The five foundations for successful benefits realisation

  1. Benefits realisation needs to be an integrated part of the whole project management process and built in from the outset. It sounds obvious, but projects should be started with a clear view of what ‘success’ looks like – and all too often this isn’t present at the planning stages. Together with PwC, we recommend creating a framework from which to measure the achievement of strategic objectives at a high level, including how project governance and metrics will be applied
  2. Stakeholders at all levels need to be engaged to avoid a disconnect between strategy and operations. Using PPM software makes this significantly easier to achieve, by providing a central communications portal through which all aspects of the projects can be recorded, tracked and measured. At the top of the organisation, the C-suite needs to understand the strategic benefits and those who manage outputs at a tactical level should be able to see that their individual contributions are on track to achieve the required changes.
  3. A benefits dependency map helps to ensure the right stakeholders and decision makers are both engaged and aware of their involvements. Who needs to do what, when, why and how. This helps to crystalise how project goals will link to wider strategic objectives.
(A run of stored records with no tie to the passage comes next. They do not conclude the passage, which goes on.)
-- ==== Sys2Proof/Machine/Flags.lean ====
section
/-! DEFINITION. The engine has no condition flags (R30). What a command reports is its response: the STATUS codes of R68, the
RESP word of R67 and the encodings of `life` (R21) stand here. -/

namespace Sys2Proof.Machine

/-- The codes of R68. -/
def Status.code : Status → BitVec 2
  | .ok => 0
  | .invalidArgument => 1
  | .invalidState => 2
  | .illegalCommand => 3

/-- RESP (R67): STATUS in bits [1:0], bits [31:2] zero. -/
def Status.resp (st : Status) : Word := st.code.setWidth 32

/-- The response of a command that returns no digest (R67). -/
def plainResponse (st : Status) : Response := { resp := st.resp, digestOut := none }

/-- The response of a successful FINAL (R67). -/
def digestResponse (d : List Byte) : Response := { resp := Status.resp .ok, digestOut := some d }

/-- The encodings of `life` (R21). -/
def Life.code : Life → BitVec 2
  | .uninit => 0
  | .active => 1
  | .finalized => 2

end Sys2Proof.Machine
end

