-- ==== Sys2Proof/Certificates/Slice0/Obligations.lean ====
section
/-! DEFINITION. The statements about this machine. Each docstring says which rule of spec/ it formalises. Where a rule carries
the spec's own mark [decision: Dn] or [derived: ...], the docstring names it. -/

open Sys2Proof Sys2Proof.Machine

/-! ### Commands and their words -/

/-- The four legal words, and illegal ones, written out from the spec's encoding (R61, R70; 95_test_vectors.md section 2). A sanity
statement; the encoding is the spec's decision D2, D3, D11. -/
def Obligations.TableWordsDecode : Prop :=
  decode 0b00010000000000000000000000000000#32 = .ok .init ∧
  decode 0b00100000000000000000000000000000#32 = .ok (.update false) ∧
  decode 0b00101000000000000000000000000000#32 = .ok (.update true) ∧
  decode 0b00110000000000000000000000000000#32 = .ok .final ∧
  decode 0b00011000000000000000000000000000#32 = .error .dataPresent ∧
  decode 0b00111000000000000000000000000000#32 = .error .dataPresent ∧
  decode 0b00000000000000000000000000000000#32 = .error .reservedOp ∧
  decode 0b01000000000000000000000000000000#32 = .error .reservedOp ∧
  decode 0b11110000000000000000000000000000#32 = .error .reservedOp ∧
  decode 0b00010000000000000000000000000001#32 = .error .reservedBits ∧
  decode 0b00101100000000000000000000000000#32 = .error .reservedBits

/-- Decoding an encoded instruction gives it back, with P at both values (R69, R70; D2). -/
def Obligations.DecodeOfEncode : Prop :=
  ∀ i : Instr, decode (encode i) = .ok i

/-- R69 and R70 (the spec's D2, D11): decoding is exact on all 2^32 words. A word decodes to an instruction just when it is that
instruction's word, and it is ILLEGAL just when it is none of the four. -/
def Obligations.DecodingIsExact : Prop :=
  ∀ w : Word, (∀ i, decode w = .ok i ↔ encode i = w) ∧
    ((∃ r, decode w = .error r) ↔ w ∉ [0x10000000#32, 0x20000000#32, 0x28000000#32, 0x30000000#32])

/-! ### The platform's step -/

/-- R33, R180 (the spec's D14) for the values of every engine after reset, whatever NUM_ENGINES is (R7, R172); its default is 1.
That nothing is issued or answered yet is the model's choice (log 2, log 3), and so is that the fixed machine is the default one
(log 7). -/
def Obligations.ResetValues : Prop :=
  (∀ numEngines : Nat,
    (State.resetWith numEngines).engines =
      List.replicate numEngines { life := .uninit, buf := [], used := none, bitlen := none, digest := none } ∧
    (∀ e ∈ (State.resetWith numEngines).engines, ∀ a, e.buf.read a = none) ∧
    (State.resetWith numEngines).inputs = [] ∧ (State.resetWith numEngines).responses = []) ∧
  State.reset = State.resetWith 1

/-- R180, R181 (the spec's D14, D19): the reset input of an engine, in any state: its `life` becomes UNINIT, every other element of it
no value; no response; no other engine changes. -/
def Obligations.ResetInputClearsEngine : Prop :=
  ∀ (s : State) (n : Nat) (e : Engine) (rest : List HostEvent),
    s.inputs = .reset n :: rest → s.engines[n]? = some e →
    ∃ s', step s = .next s' ∧
      s'.engines[n]? = some { life := .uninit, buf := [], used := none, bitlen := none, digest := none } ∧
      (∀ m, m ≠ n → s'.engines[m]? = s.engines[m]?) ∧ s'.engines.length = s.engines.length ∧
      s'.inputs = rest ∧ s'.responses = s.responses

/-- R5, R174 (the spec's D1, D19): with no command issued the engines hold their state. That the model's step then answers the same
state is its choice (log 1). -/
def Obligations.IdleHoldsState : Prop :=
  ∀ s : State, s.inputs = [] → step s = .next s

/-- A step runs the decoded instruction (R6, R69): when the host's next event is a transaction issued in turn to an engine that
exists and its CMD word decodes to `i`, the step is `exec i`. Nothing is added around it: the engine has no program counter. -/
def Obligations.StepRunsDecodedCommand : Prop :=
  ∀ (s : State) (t : Transaction) (e : Engine) (i : Instr),
    Presents s t e → t.turn = .inTurn → decode t.command.cmd = .ok i → step s = exec i s

/-- R71, R163, R164 first check (the spec's D11, D12): any word but the four is answered ILLEGAL_COMMAND, code 3, in every `life`
state and whatever LEN and DATA are, and no engine changes. -/
def Obligations.IllegalWordAnswered : Prop :=
  ∀ (s : State) (t : Transaction) (e : Engine),
    Presents s t e → t.turn = .inTurn →
    t.command.cmd ∉ [0x10000000#32, 0x20000000#32, 0x28000000#32, 0x30000000#32] →
    ∃ s', step s = .next s' ∧ s'.engines = s.engines ∧ Answered s s' t.engine { resp := 3#32, digestOut := none }

/-- R175, R183 (the spec's D21): a command issued before the previous response, or by a second host, is refused. How the model
marks such a command is its choice (log 8). -/
def Obligations.DutyBreachRefused : Prop :=
  ∀ (s : State) (t : Transaction) (rest : List HostEvent), s.inputs = .issue t :: rest →
    (t.turn = .beforeResponse → step s = .refused .commandOutstanding) ∧
    (t.turn = .secondHost → step s = .refused .secondHost)

/-- The model's choice (log 7, log 19): an event addressed to an engine that does not exist is refused, and so is an instruction
executed with no transaction presented. -/
def Obligations.AbsentTargetRefused : Prop :=
  (∀ (s : State) (t : Transaction) (rest : List HostEvent),
    s.inputs = .issue t :: rest → t.turn = .inTurn → s.engines[t.engine]? = none →
      step s = .refused (.noSuchEngine t.engine) ∧ ∀ i, exec i s = .refused (.noSuchEngine t.engine)) ∧
  (∀ (s : State) (n : Nat) (rest : List HostEvent),
    s.inputs = .reset n :: rest → s.engines[n]? = none → step s = .refused (.noSuchEngine n)) ∧
  (∀ s : State, (∀ t, s.inputs.head? ≠ some (.issue t)) → ∀ i, exec i s = .refused .noTransaction)

/-! ### INIT -/

/-- R81 (its clauses on `buf` and on every `life` state are the spec's D15, D10): INIT completes in every state of the engine, with
any LEN and DATA. It sets `life`, `used`, `bitlen` and `H`, writes no byte of the buffer, answers OK, and changes no other
engine. -/
def Obligations.InitStartsMessage : Prop :=
  ∀ (s : State) (t : Transaction) (e : Engine), Presents s t e →
    ∃ s', exec .init s = .next s' ∧ Answered s s' t.engine { resp := 0#32, digestOut := none } ∧
      s'.engines[t.engine]? = some
        { life := .active, buf := e.buf, used := some 0, bitlen := some 0#64,
          digest := some { h0 := 0x6a09e667, h1 := 0xbb67ae85, h2 := 0x3c6ef372, h3 := 0xa54ff53a,
                           h4 := 0x510e527f, h5 := 0x9b05688c, h6 := 0x1f83d9ab, h7 := 0x5be0cd19 } }

/-- R49, R81's corner case: INIT twice in a row leaves the engines as INIT once does. -/
def Obligations.InitIsIdempotent : Prop :=
  ∀ (s : State) (t t' : Transaction) (e : Engine) (rest : List HostEvent),
    s.inputs = .issue t :: .issue t' :: rest → s.engines[t.engine]? = some e → t'.engine = t.engine →
    ∃ s₁ s₂, exec .init s = .next s₁ ∧ exec .init s₁ = .next s₂ ∧ s₂.engines = s₁.engines

/-! ### UPDATE -/

/-- R80: ABSORB_BYTE, whole. Below 63 buffered bytes the byte is appended and nothing else changes. With 63 the block is full:
it is compressed inside the step, `bitlen` goes up by 512 mod 2^64 and `used` to 0. One byte of the buffer is written, the one
at offset `used`. -/
def Obligations.AbsorbByteAppends : Prop :=
  ∀ (e : Engine) (tail : List Byte) (n : BitVec 64) (h : Digest) (b : Byte), e.Ready tail n h →
    ∃ e', absorbByte e b = .ok e' ∧ e'.life = .active ∧
      e'.buf.read tail.length = some b ∧ (∀ a, a ≠ tail.length → e'.buf.read a = e.buf.read a) ∧
      (tail.length < 63 → e'.used = some (tail.length + 1) ∧ e'.bitlen = some n ∧ e'.digest = some h) ∧
      (tail.length = 63 →
        e'.used = some 0 ∧ e'.bitlen = some (n + 512#64) ∧ e'.digest = some (compress h (beWords (tail ++ [b]))) ∧
        (n = BitVec.ofNat 64 (2 ^ 64 - 512) → e'.bitlen = some 0#64))

/-- R82, R164 checks 2 to 5, R161, R162 (the spec's D5, D8, D9, D12, D13): for both forms of UPDATE and any LEN and DATA, the first
check that holds decides, and an error changes no engine. -/
def Obligations.UpdateChecksInOrder : Prop :=
  ∀ (s : State) (t : Transaction) (e : Engine) (p : Bool), Presents s t e →
    (e.life ≠ .active → FailsWith (.update p) s t.engine 2#32) ∧
    (e.life = .active → t.command.len.toInt < 0 → FailsWith (.update p) s t.engine 1#32) ∧
    (e.life = .active → 0 < t.command.len.toInt → p = false → FailsWith (.update p) s t.engine 1#32) ∧
    (e.life = .active → 0 ≤ t.command.len.toInt → p = true → (t.command.data.length : Int) ≠ t.command.len.toInt →
      exec (.update p) s = .refused .dataLength)

/-- R82's corner case: with LEN = 0, UPDATE completes with OK and changes no engine, with data absent (whatever DATA is: R63, R66
ignore it) or present and empty. -/
def Obligations.EmptyUpdateChangesNothing : Prop :=
  ∀ (s : State) (t : Transaction) (e : Engine), Presents s t e → e.life = .active → t.command.len = 0#64 →
    (∃ s', exec (.update false) s = .next s' ∧ s'.engines = s.engines ∧
      Answered s s' t.engine { resp := 0#32, digestOut := none }) ∧
    (t.command.data = [] → ∃ s', exec (.update true) s = .next s' ∧ s'.engines = s.engines ∧
      Answered s s' t.engine { resp := 0#32, digestOut := none })

/-- R82 with R85 (derived from R80): UPDATE with data present completes on every ready engine when DATA has LEN bytes. It compresses,
in order, the full blocks of the buffered tail followed by DATA; `used` and `bitlen` count as R85 says; `life` stays
ACTIVE; no other engine changes. -/
def Obligations.UpdateAbsorbsData : Prop :=
  ∀ (s : State) (t : Transaction) (e : Engine) (tail : List Byte) (n : BitVec 64) (h : Digest),
    Presents s t e → e.Ready tail n h → (t.command.data.length : Int) = t.command.len.toInt →
    ∃ s' e', exec (.update true) s = .next s' ∧ Answered s s' t.engine { resp := 0#32, digestOut := none } ∧
      s'.engines[t.engine]? = some e' ∧ e'.life = .active ∧
      e'.used = some ((tail.length + t.command.data.length) % 64) ∧
      e'.bitlen = some (n + BitVec.ofNat 64 (512 * ((tail.length + t.command.data.length) / 64))) ∧
      e'.digest = some (hashBlocks ((tail.length + t.command.data.length) / 64) h (tail ++ t.command.data))

/-- R44, R80, R82: the frame of UPDATE on the buffer. DATA[k] is stored at offset `(used + k) mod 64`, of the bytes stored at one
offset the last stays, and every byte at an offset nothing is stored to is as before. -/
def Obligations.UpdateStoresInOrder : Prop :=
  ∀ (s : State) (t : Transaction) (e : Engine) (tail : List Byte) (n : BitVec 64) (h : Digest),
    Presents s t e → e.Ready tail n h → (t.command.data.length : Int) = t.command.len.toInt →
    ∃ s' e', exec (.update true) s = .next s' ∧ s'.engines[t.engine]? = some e' ∧
      (∀ k, k < t.command.data.length → t.command.data.length ≤ k + 64 →
        e'.buf.read ((tail.length + k) % 64) = t.command.data[k]?) ∧
      (∀ a, (∀ k, k < t.command.data.length → (tail.length + k) % 64 ≠ a) → e'.buf.read a = e.buf.read a)

/-- R84 (derived from R80, R82): UPDATE d1; UPDATE d2 and UPDATE d1 ++ d2 lead to the same engines. -/
def Obligations.UpdatesJoin : Prop :=
  ∀ (s j : State) (k : Nat) (e : Engine) (tail : List Byte) (n : BitVec 64) (h : Digest) (d₁ d₂ : List Byte)
    (rest rest' : List HostEvent),
    s.engines[k]? = some e → e.Ready tail n h → j.engines = s.engines → (d₁ ++ d₂).length < 2 ^ 63 →
    s.inputs = issueLines k [.updateBytes d₁, .updateBytes d₂] ++ rest →
    j.inputs = issueLines k [.updateBytes (d₁ ++ d₂)] ++ rest' →
    ∃ s' j', runSteps 2 s = some s' ∧ step j = .next j' ∧ s'.engines = j'.engines

/-! ### FINAL -/

/-- R162 (a), (b) (the spec's D8): FINAL outside ACTIVE is answered INVALID_STATE, code 2, with no digest, and no engine changes. -/
def Obligations.FinalOutsideActiveFails : Prop :=
  ∀ (s : State) (t : Transaction) (e : Engine),
    Presents s t e → e.life ≠ .active → FailsWith .final s t.engine 2#32

/-- R130, with R131, R132 (derived) and R35 (the spec's D18): FINAL completes on every ready engine, with any LEN and DATA. The final
digest is that of one or two blocks, the buffered tail and its padding with the total bit count; it is answered in the byte
order of R46 and stays in `H`; `bitlen` gains `8 * used` once; `life` is FINALIZED and `used` has no value; no other
engine changes. -/
def Obligations.FinalPadsAndAnswers : Prop :=
  ∀ (s : State) (t : Transaction) (e : Engine) (tail : List Byte) (n : BitVec 64) (h : Digest),
    Presents s t e → e.Ready tail n h →
    ∃ s' e' d, exec .final s = .next s' ∧
      Answered s s' t.engine { resp := 0#32, digestOut := some (digestBytes d) } ∧
      s'.engines[t.engine]? = some e' ∧ e'.life = .finalized ∧ e'.used = none ∧
      e'.bitlen = some (n + BitVec.ofNat 64 (8 * tail.length)) ∧ e'.digest = some d ∧
      d = hashBlocks (finalBlockCount tail.length) h
            (tail ++ padding tail.length (n + BitVec.ofNat 64 (8 * tail.length)))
    • What are the project objectives?
    • What are the measureable end outcomes?
    • How can project outputs be transformed to business outcomes?
    • What specific deliverables are required?
  4. Identify what is important to measure and how to go about it. One key aspect of this is to ensure that all the stakeholders are equally engaged to be able to agree a common starting baseline for measurement. This ensures that future disputes about what benefits have actually been realised are avoided.
  5. Communicate the proposed benefits realisation plan widely. How this is achieved will vary between organisations but there needs to be a consistent way to communicate how benefits are being achieved with all the stakeholders, in a way that is relevant to them. For example, Network Rail achieves this using a graphical benefits tracker and visualisation boards, with clear accountability and ownership at each stage.

It is important that organisations try to embed benefits realisation into their project and portfolio management and to make it as scientific as possible. This means having a clear view of the ‘why are we doing this’ at the outset and creating a set of processes, which can be supported by software tools to take away any subjectivity and make it objective and clear for all stakeholders to appreciate.